_Brief:_
Word for word, restate the line containing "theorem execAll_append (is" and all the lines that come after it in the entries below. Include nothing from before it.

━━━━━ Source data

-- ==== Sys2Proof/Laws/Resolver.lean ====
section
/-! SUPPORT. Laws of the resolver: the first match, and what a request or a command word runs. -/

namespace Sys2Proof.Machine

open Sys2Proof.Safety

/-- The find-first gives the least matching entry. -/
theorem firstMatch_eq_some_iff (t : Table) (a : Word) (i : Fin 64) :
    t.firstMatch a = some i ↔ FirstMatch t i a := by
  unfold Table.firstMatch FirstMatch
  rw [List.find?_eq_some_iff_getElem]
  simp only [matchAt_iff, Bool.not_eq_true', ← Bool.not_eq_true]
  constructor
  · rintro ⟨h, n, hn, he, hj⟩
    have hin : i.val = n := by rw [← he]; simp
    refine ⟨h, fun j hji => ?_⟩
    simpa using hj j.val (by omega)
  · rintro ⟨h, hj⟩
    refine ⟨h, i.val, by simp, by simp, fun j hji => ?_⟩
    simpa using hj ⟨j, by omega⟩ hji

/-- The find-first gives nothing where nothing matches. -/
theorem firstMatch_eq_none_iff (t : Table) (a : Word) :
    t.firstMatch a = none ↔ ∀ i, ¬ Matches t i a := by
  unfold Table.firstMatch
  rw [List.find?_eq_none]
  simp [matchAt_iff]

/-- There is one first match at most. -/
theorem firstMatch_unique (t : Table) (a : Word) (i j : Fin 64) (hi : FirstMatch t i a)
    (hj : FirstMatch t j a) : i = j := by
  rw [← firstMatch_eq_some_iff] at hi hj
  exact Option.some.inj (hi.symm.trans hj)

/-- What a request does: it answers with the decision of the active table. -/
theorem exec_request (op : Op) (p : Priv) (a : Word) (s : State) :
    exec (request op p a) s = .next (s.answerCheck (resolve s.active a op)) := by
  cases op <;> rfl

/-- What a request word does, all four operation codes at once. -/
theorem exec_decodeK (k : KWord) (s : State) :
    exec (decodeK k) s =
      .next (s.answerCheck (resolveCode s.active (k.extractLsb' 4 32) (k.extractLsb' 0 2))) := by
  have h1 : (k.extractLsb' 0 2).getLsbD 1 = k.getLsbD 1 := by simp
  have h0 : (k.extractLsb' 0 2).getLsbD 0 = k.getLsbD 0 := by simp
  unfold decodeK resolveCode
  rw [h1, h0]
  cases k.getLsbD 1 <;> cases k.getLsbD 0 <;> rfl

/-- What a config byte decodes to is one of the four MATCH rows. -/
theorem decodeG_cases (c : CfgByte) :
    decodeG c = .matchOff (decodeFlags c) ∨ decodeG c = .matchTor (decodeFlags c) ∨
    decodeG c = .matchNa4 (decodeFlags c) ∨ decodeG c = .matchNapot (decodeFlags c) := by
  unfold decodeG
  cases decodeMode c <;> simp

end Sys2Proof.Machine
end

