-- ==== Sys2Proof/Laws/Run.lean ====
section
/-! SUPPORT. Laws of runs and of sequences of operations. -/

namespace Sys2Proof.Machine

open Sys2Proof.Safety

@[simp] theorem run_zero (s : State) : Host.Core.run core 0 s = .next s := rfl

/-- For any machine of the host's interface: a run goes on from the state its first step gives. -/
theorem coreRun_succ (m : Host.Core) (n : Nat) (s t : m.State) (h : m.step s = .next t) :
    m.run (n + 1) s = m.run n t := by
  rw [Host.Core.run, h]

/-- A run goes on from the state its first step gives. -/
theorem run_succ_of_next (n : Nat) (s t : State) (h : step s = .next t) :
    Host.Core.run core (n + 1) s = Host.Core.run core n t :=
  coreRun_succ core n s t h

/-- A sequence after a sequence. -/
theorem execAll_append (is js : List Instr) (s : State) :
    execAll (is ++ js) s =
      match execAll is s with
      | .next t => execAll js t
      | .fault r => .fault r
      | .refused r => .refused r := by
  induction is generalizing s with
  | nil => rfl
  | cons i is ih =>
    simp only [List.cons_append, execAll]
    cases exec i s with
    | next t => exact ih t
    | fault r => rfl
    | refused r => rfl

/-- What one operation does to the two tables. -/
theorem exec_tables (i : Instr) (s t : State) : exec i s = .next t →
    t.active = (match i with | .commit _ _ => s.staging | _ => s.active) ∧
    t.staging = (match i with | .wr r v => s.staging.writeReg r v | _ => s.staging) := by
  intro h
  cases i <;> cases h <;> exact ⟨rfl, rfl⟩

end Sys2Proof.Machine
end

━━━━━━━━━━

_Answer to the exercise:_
theorem execAll_append (is js : List Instr) (s : State) :
    execAll (is ++ js) s =
      match execAll is s with
      | .next t => execAll js t
      | .fault r => .fault r
      | .refused r => .refused r := by
  induction is generalizing s with
  | nil => rfl
  | cons i is ih =>
    simp only [List.cons_append, execAll]
    cases exec i s with
    | next t => exact ih t
    | fault r => rfl
    | refused r => rfl

/-- What one operation does to the two tables. -/
theorem exec_tables (i : Instr) (s t : State) : exec i s = .next t →
    t.active = (match i with | .commit _ _ => s.staging | _ => s.active) ∧
    t.staging = (match i with | .wr r v => s.staging.writeReg r v | _ => s.staging) := by
  intro h
  cases i <;> cases h <;> exact ⟨rfl, rfl⟩

end Sys2Proof.Machine
end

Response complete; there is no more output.